In WeensyOS, we arrange the boot sector so that control is transferred to start in bootstart.S. Though simple, this code needs to jump through a couple hoops, since the BIOS tries to be compatible with operating systems written for 20+-year-old 8086 processors. Once it's done, it passes control on to another routine -- namely, bootmain.
Read the comment at the head of bootstart.S. This assembly-language file starts the boot process. Don't worry about the assembly language itself!! Just read and understand the first comment.
Understand the comments and the code in print111os-boot.c.
Exercise 1. Answer the following question: Why are we lucky that the print111os-boot.c program is well under 510 bytes in length?
Exercise 2. Change the print111os-boot.c program so that it fills up the console with stars, not spaces. Run and test your operating system.
Exercise 3. Change the print111os-boot.c program so that it prints "111!" in red-on-white text. Run and test your operating system.
Hint: Check out this document on the "VGA Programming Model". In particular, search for "Figure 12" and read the text that follows.
The code you hand in should follow both Exercise 1 and Exercise 2, so it
should print 111!
in red-on-white against a background of
stars.
Exercise 4. print111os-boot.c accesses the video hardware using both memory-mapped I/O and programmed I/O (I/O port instructions). Which hardware feature corresponds to each method?
The Print111 version of WeensyOS is really small: it supports only one process! There's nothing wrong with such a simple operating system; in fact, operating systems for embedded processors, like the things that run in your toaster or your car, often support exactly one process. But of course, it is far more powerful to support multiple processes at a time. This makes more efficient use of the computer's resources; for example, while one process waits for data to be retrieved from a disk, another process can go ahead with its work.
The PasswdOS is about the simplest multi-process operating system you
can imagine.
It supports two processes, a password printer and a password
checker.
The printer writes a password to the checker.
The checker compares that password to the "correct" password; if they
agree, it prints "Y
" to the screen, and if they don't, it
prints "N
".
The processes in PasswdOS use cooperative multitasking. That is, processes give up control voluntarily. If one of the processes went into an infinite loop, the machine would entirely stop. This contrasts with preemptive multitasking, in which a trusted OS component (the kernel) can force an uncooperative process to give up control. Preemptive multitasking is more robust than cooperative multitasking, meaning it's more resilient to errors. However, it is slightly more complex, and preemption is by definition slower than cooperative multitasking. All modern PC-class operating systems use preemptive multitasking, but don't forget that cooperative multitasking exists: we will see how to use it in your own programs.
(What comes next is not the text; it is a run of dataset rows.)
-- ==== Sys2Proof/Machine/Alu8.lean ====
section
/-! DEFINITION. 8-bit arithmetic and logic (rules R170 to R202). -/

namespace Sys2Proof.Machine

/-- An accumulator operation on A and a source operand (rules R171 to R194). -/
def accumulate (op : AluOp) (src : Source) (s : State) : State :=
  let r := aluApply op s.regs.a (s.readSource src) s.regs.f
  (((s.afterReadSource src).setReg .a r.1).setF r.2).addCycles (4 + sourceCost src)

/-- `INC r` and `INC (HL)` (rules R195, R196). -/
def incOpnd (o : Opnd) (s : State) : State :=
  let r := inc8 (s.readOpnd o) s.regs.f
  (((s.afterReadOpnd o).writeOpnd o r.1).setF r.2).addCycles (4 + 2 * opndCost o)

/-- `DEC r` and `DEC (HL)` (rules R197, R198). -/
def decOpnd (o : Opnd) (s : State) : State :=
  let r := dec8 (s.readOpnd o) s.regs.f
  (((s.afterReadOpnd o).writeOpnd o r.1).setF r.2).addCycles (4 + 2 * opndCost o)

/-- `DAA` (rule R199). -/
def decimalAdjust (s : State) : State :=
  let r := daa8 s.regs.a s.regs.f
  ((s.setReg .a r.1).setF r.2).addCycles 4

/-- `CPL` (rule R200). -/
def complementA (s : State) : State :=
  ((s.setReg .a (s.regs.a ^^^ 0xFF)).setF (packFlags (flagZ s.regs.f) true true (flagC s.regs.f))).addCycles 4

/-- `SCF` (rule R201). -/
def setCarry (s : State) : State := (s.setF (packFlags (flagZ s.regs.f) false false true)).addCycles 4

/-- `CCF` (rule R202). -/
def complementCarry (s : State) : State :=
  (s.setF (packFlags (flagZ s.regs.f) false false (!flagC s.regs.f))).addCycles 4

/-- `ADD A,B` (rule R171). -/
def execAdd_a_b (s : State) : Result := .next (accumulate .add (.opnd (.reg .b)) s)

/-- `ADD A,C` (rule R171). -/
def execAdd_a_c (s : State) : Result := .next (accumulate .add (.opnd (.reg .c)) s)

/-- `ADD A,D` (rule R171). -/
def execAdd_a_d (s : State) : Result := .next (accumulate .add (.opnd (.reg .d)) s)

/-- `ADD A,E` (rule R171). -/
def execAdd_a_e (s : State) : Result := .next (accumulate .add (.opnd (.reg .e)) s)

/-- `ADD A,H` (rule R171). -/
def execAdd_a_h (s : State) : Result := .next (accumulate .add (.opnd (.reg .h)) s)

/-- `ADD A,L` (rule R171). -/
def execAdd_a_l (s : State) : Result := .next (accumulate .add (.opnd (.reg .l)) s)

/-- `ADD A,(HL)` (rule R172). -/
def execAdd_a_atHL (s : State) : Result := .next (accumulate .add (.opnd .atHL) s)

/-- `ADD A,A` (rule R171). -/
def execAdd_a_a (s : State) : Result := .next (accumulate .add (.opnd (.reg .a)) s)

/-- `ADD A,n8` (rule R173). -/
def execAdd_a_n8 (n : Byte) (s : State) : Result := .next (accumulate .add (.imm n) s)

/-- `ADC A,B` (rule R174). -/
def execAdc_a_b (s : State) : Result := .next (accumulate .adc (.opnd (.reg .b)) s)

/-- `ADC A,C` (rule R174). -/
def execAdc_a_c (s : State) : Result := .next (accumulate .adc (.opnd (.reg .c)) s)

/-- `ADC A,D` (rule R174). -/
def execAdc_a_d (s : State) : Result := .next (accumulate .adc (.opnd (.reg .d)) s)

/-- `ADC A,E` (rule R174). -/
def execAdc_a_e (s : State) : Result := .next (accumulate .adc (.opnd (.reg .e)) s)

/-- `ADC A,H` (rule R174). -/
def execAdc_a_h (s : State) : Result := .next (accumulate .adc (.opnd (.reg .h)) s)

/-- `ADC A,L` (rule R174). -/
def execAdc_a_l (s : State) : Result := .next (accumulate .adc (.opnd (.reg .l)) s)

/-- `ADC A,(HL)` (rule R175). -/
def execAdc_a_atHL (s : State) : Result := .next (accumulate .adc (.opnd .atHL) s)

/-- `ADC A,A` (rule R174). -/
def execAdc_a_a (s : State) : Result := .next (accumulate .adc (.opnd (.reg .a)) s)

/-- `ADC A,n8` (rule R176). -/
def execAdc_a_n8 (n : Byte) (s : State) : Result := .next (accumulate .adc (.imm n) s)

/-- `SUB B` (rule R177). -/
def execSub_b (s : State) : Result := .next (accumulate .sub (.opnd (.reg .b)) s)

/-- `SUB C` (rule R177). -/
def execSub_c (s : State) : Result := .next (accumulate .sub (.opnd (.reg .c)) s)

/-- `SUB D` (rule R177). -/
def execSub_d (s : State) : Result := .next (accumulate .sub (.opnd (.reg .d)) s)

/-- `SUB E` (rule R177). -/
def execSub_e (s : State) : Result := .next (accumulate .sub (.opnd (.reg .e)) s)

/-- `SUB H` (rule R177). -/
def execSub_h (s : State) : Result := .next (accumulate .sub (.opnd (.reg .h)) s)

/-- `SUB L` (rule R177). -/
def execSub_l (s : State) : Result := .next (accumulate .sub (.opnd (.reg .l)) s)

/-- `SUB (HL)` (rule R178). -/
def execSub_atHL (s : State) : Result := .next (accumulate .sub (.opnd .atHL) s)

/-- `SUB A` (rule R177). -/
def execSub_a (s : State) : Result := .next (accumulate .sub (.opnd (.reg .a)) s)

/-- `SUB n8` (rule R179). -/
def execSub_n8 (n : Byte) (s : State) : Result := .next (accumulate .sub (.imm n) s)

/-- `SBC A,B` (rule R180). -/
def execSbc_a_b (s : State) : Result := .next (accumulate .sbc (.opnd (.reg .b)) s)

/-- `SBC A,C` (rule R180). -/
def execSbc_a_c (s : State) : Result := .next (accumulate .sbc (.opnd (.reg .c)) s)

/-- `SBC A,D` (rule R180). -/
def execSbc_a_d (s : State) : Result := .next (accumulate .sbc (.opnd (.reg .d)) s)

/-- `SBC A,E` (rule R180). -/
def execSbc_a_e (s : State) : Result := .next (accumulate .sbc (.opnd (.reg .e)) s)

/-- `SBC A,H` (rule R180). -/
def execSbc_a_h (s : State) : Result := .next (accumulate .sbc (.opnd (.reg .h)) s)

/-- `SBC A,L` (rule R180). -/
def execSbc_a_l (s : State) : Result := .next (accumulate .sbc (.opnd (.reg .l)) s)

/-- `SBC A,(HL)` (rule R181). -/
def execSbc_a_atHL (s : State) : Result := .next (accumulate .sbc (.opnd .atHL) s)

/-- `SBC A,A` (rule R180). -/
def execSbc_a_a (s : State) : Result := .next (accumulate .sbc (.opnd (.reg .a)) s)

/-- `SBC A,n8` (rule R182). -/
def execSbc_a_n8 (n : Byte) (s : State) : Result := .next (accumulate .sbc (.imm n) s)

/-- `AND B` (rule R183). -/
def execAnd_b (s : State) : Result := .next (accumulate .and (.opnd (.reg .b)) s)

/-- `AND C` (rule R183). -/
def execAnd_c (s : State) : Result := .next (accumulate .and (.opnd (.reg .c)) s)

/-- `AND D` (rule R183). -/
def execAnd_d (s : State) : Result := .next (accumulate .and (.opnd (.reg .d)) s)

/-- `AND E` (rule R183). -/
def execAnd_e (s : State) : Result := .next (accumulate .and (.opnd (.reg .e)) s)

/-- `AND H` (rule R183). -/
def execAnd_h (s : State) : Result := .next (accumulate .and (.opnd (.reg .h)) s)

/-- `AND L` (rule R183). -/
def execAnd_l (s : State) : Result := .next (accumulate .and (.opnd (.reg .l)) s)

/-- `AND (HL)` (rule R184). -/
def execAnd_atHL (s : State) : Result := .next (accumulate .and (.opnd .atHL) s)

/-- `AND A` (rule R183). -/
def execAnd_a (s : State) : Result := .next (accumulate .and (.opnd (.reg .a)) s)

/-- `AND n8` (rule R185). -/
def execAnd_n8 (n : Byte) (s : State) : Result := .next (accumulate .and (.imm n) s)

/-- `XOR B` (rule R186). -/
def execXor_b (s : State) : Result := .next (accumulate .xor (.opnd (.reg .b)) s)

/-- `XOR C` (rule R186). -/
def execXor_c (s : State) : Result := .next (accumulate .xor (.opnd (.reg .c)) s)

/-- `XOR D` (rule R186). -/
def execXor_d (s : State) : Result := .next (accumulate .xor (.opnd (.reg .d)) s)

/-- `XOR E` (rule R186). -/
def execXor_e (s : State) : Result := .next (accumulate .xor (.opnd (.reg .e)) s)

/-- `XOR H` (rule R186). -/
def execXor_h (s : State) : Result := .next (accumulate .xor (.opnd (.reg .h)) s)

/-- `XOR L` (rule R186). -/
def execXor_l (s : State) : Result := .next (accumulate .xor (.opnd (.reg .l)) s)

/-- `XOR (HL)` (rule R187). -/
def execXor_atHL (s : State) : Result := .next (accumulate .xor (.opnd .atHL) s)

/-- `XOR A` (rule R186). -/
def execXor_a (s : State) : Result := .next (accumulate .xor (.opnd (.reg .a)) s)

/-- `XOR n8` (rule R188). -/
def execXor_n8 (n : Byte) (s : State) : Result := .next (accumulate .xor (.imm n) s)

/-- `OR B` (rule R189). -/
def execOr_b (s : State) : Result := .next (accumulate .or (.opnd (.reg .b)) s)

/-- `OR C` (rule R189). -/
def execOr_c (s : State) : Result := .next (accumulate .or (.opnd (.reg .c)) s)

/-- `OR D` (rule R189). -/
def execOr_d (s : State) : Result := .next (accumulate .or (.opnd (.reg .d)) s)

/-- `OR E` (rule R189). -/
def execOr_e (s : State) : Result := .next (accumulate .or (.opnd (.reg .e)) s)

/-- `OR H` (rule R189). -/
def execOr_h (s : State) : Result := .next (accumulate .or (.opnd (.reg .h)) s)

/-- `OR L` (rule R189). -/
def execOr_l (s : State) : Result := .next (accumulate .or (.opnd (.reg .l)) s)

/-- `OR (HL)` (rule R190). -/
def execOr_atHL (s : State) : Result := .next (accumulate .or (.opnd .atHL) s)

/-- `OR A` (rule R189). -/
def execOr_a (s : State) : Result := .next (accumulate .or (.opnd (.reg .a)) s)

/-- `OR n8` (rule R191). -/
def execOr_n8 (n : Byte) (s : State) : Result := .next (accumulate .or (.imm n) s)

/-- `CP B` (rule R192). -/
def execCp_b (s : State) : Result := .next (accumulate .cp (.opnd (.reg .b)) s)

/-- `CP C` (rule R192). -/
def execCp_c (s : State) : Result := .next (accumulate .cp (.opnd (.reg .c)) s)

/-- `CP D` (rule R192). -/
def execCp_d (s : State) : Result := .next (accumulate .cp (.opnd (.reg .d)) s)

/-- `CP E` (rule R192). -/
def execCp_e (s : State) : Result := .next (accumulate .cp (.opnd (.reg .e)) s)

/-- `CP H` (rule R192). -/
def execCp_h (s : State) : Result := .next (accumulate .cp (.opnd (.reg .h)) s)

/-- `CP L` (rule R192). -/
def execCp_l (s : State) : Result := .next (accumulate .cp (.opnd (.reg .l)) s)

/-- `CP (HL)` (rule R193). -/
def execCp_atHL (s : State) : Result := .next (accumulate .cp (.opnd .atHL) s)

/-- `CP A` (rule R192). -/
def execCp_a (s : State) : Result := .next (accumulate .cp (.opnd (.reg .a)) s)

/-- `CP n8` (rule R194). -/
def execCp_n8 (n : Byte) (s : State) : Result := .next (accumulate .cp (.imm n) s)

/-- `INC B` (rule R195). -/
def execInc_b (s : State) : Result := .next (incOpnd (.reg .b) s)

/-- `INC C` (rule R195). -/
def execInc_c (s : State) : Result := .next (incOpnd (.reg .c) s)

/-- `INC D` (rule R195). -/
def execInc_d (s : State) : Result := .next (incOpnd (.reg .d) s)

/-- `INC E` (rule R195). -/
def execInc_e (s : State) : Result := .next (incOpnd (.reg .e) s)

/-- `INC H` (rule R195). -/
def execInc_h (s : State) : Result := .next (incOpnd (.reg .h) s)

/-- `INC L` (rule R195). -/
def execInc_l (s : State) : Result := .next (incOpnd (.reg .l) s)

/-- `INC (HL)` (rule R196). -/
def execInc_atHL (s : State) : Result := .next (incOpnd .atHL s)

/-- `INC A` (rule R195). -/
def execInc_a (s : State) : Result := .next (incOpnd (.reg .a) s)

/-- `DEC B` (rule R197). -/
def execDec_b (s : State) : Result := .next (decOpnd (.reg .b) s)

/-- `DEC C` (rule R197). -/
def execDec_c (s : State) : Result := .next (decOpnd (.reg .c) s)

/-- `DEC D` (rule R197). -/
def execDec_d (s : State) : Result := .next (decOpnd (.reg .d) s)

/-- `DEC E` (rule R197). -/
def execDec_e (s : State) : Result := .next (decOpnd (.reg .e) s)

/-- `DEC H` (rule R197). -/
def execDec_h (s : State) : Result := .next (decOpnd (.reg .h) s)

/-- `DEC L` (rule R197). -/
def execDec_l (s : State) : Result := .next (decOpnd (.reg .l) s)

/-- `DEC (HL)` (rule R198). -/
def execDec_atHL (s : State) : Result := .next (decOpnd .atHL s)

/-- `DEC A` (rule R197). -/
def execDec_a (s : State) : Result := .next (decOpnd (.reg .a) s)

/-- `DAA` (rule R199). -/
def execDaa (s : State) : Result := .next (decimalAdjust s)

/-- `CPL` (rule R200). -/
def execCpl (s : State) : Result := .next (complementA s)

/-- `SCF` (rule R201). -/
def execScf (s : State) : Result := .next (setCarry s)

/-- `CCF` (rule R202). -/
def execCcf (s : State) : Result := .next (complementCarry s)

end Sys2Proof.Machine
end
Because PasswdOS uses cooperative multitasking, it does not need an operating system kernel! A kernel is required in a system with preemptive multitasking; there has to be a trusted component that takes control and shuts down runaway processes. But not here. PasswdOS does not, in fact, have a kernel; after the OS boots, it runs just the two processes' code (the printer and the checker).
Of course, we still have to boot the OS. PasswdOS uses a separate
bootloader, just like today's PC OSes. That bootloader simply loads the
printer and the checker into memory, then transfers control to the printer.
If you're curious, see passwdos-boot.c
.
The memory layout for PasswdOS looks like this. (Bar widths are not to scale.)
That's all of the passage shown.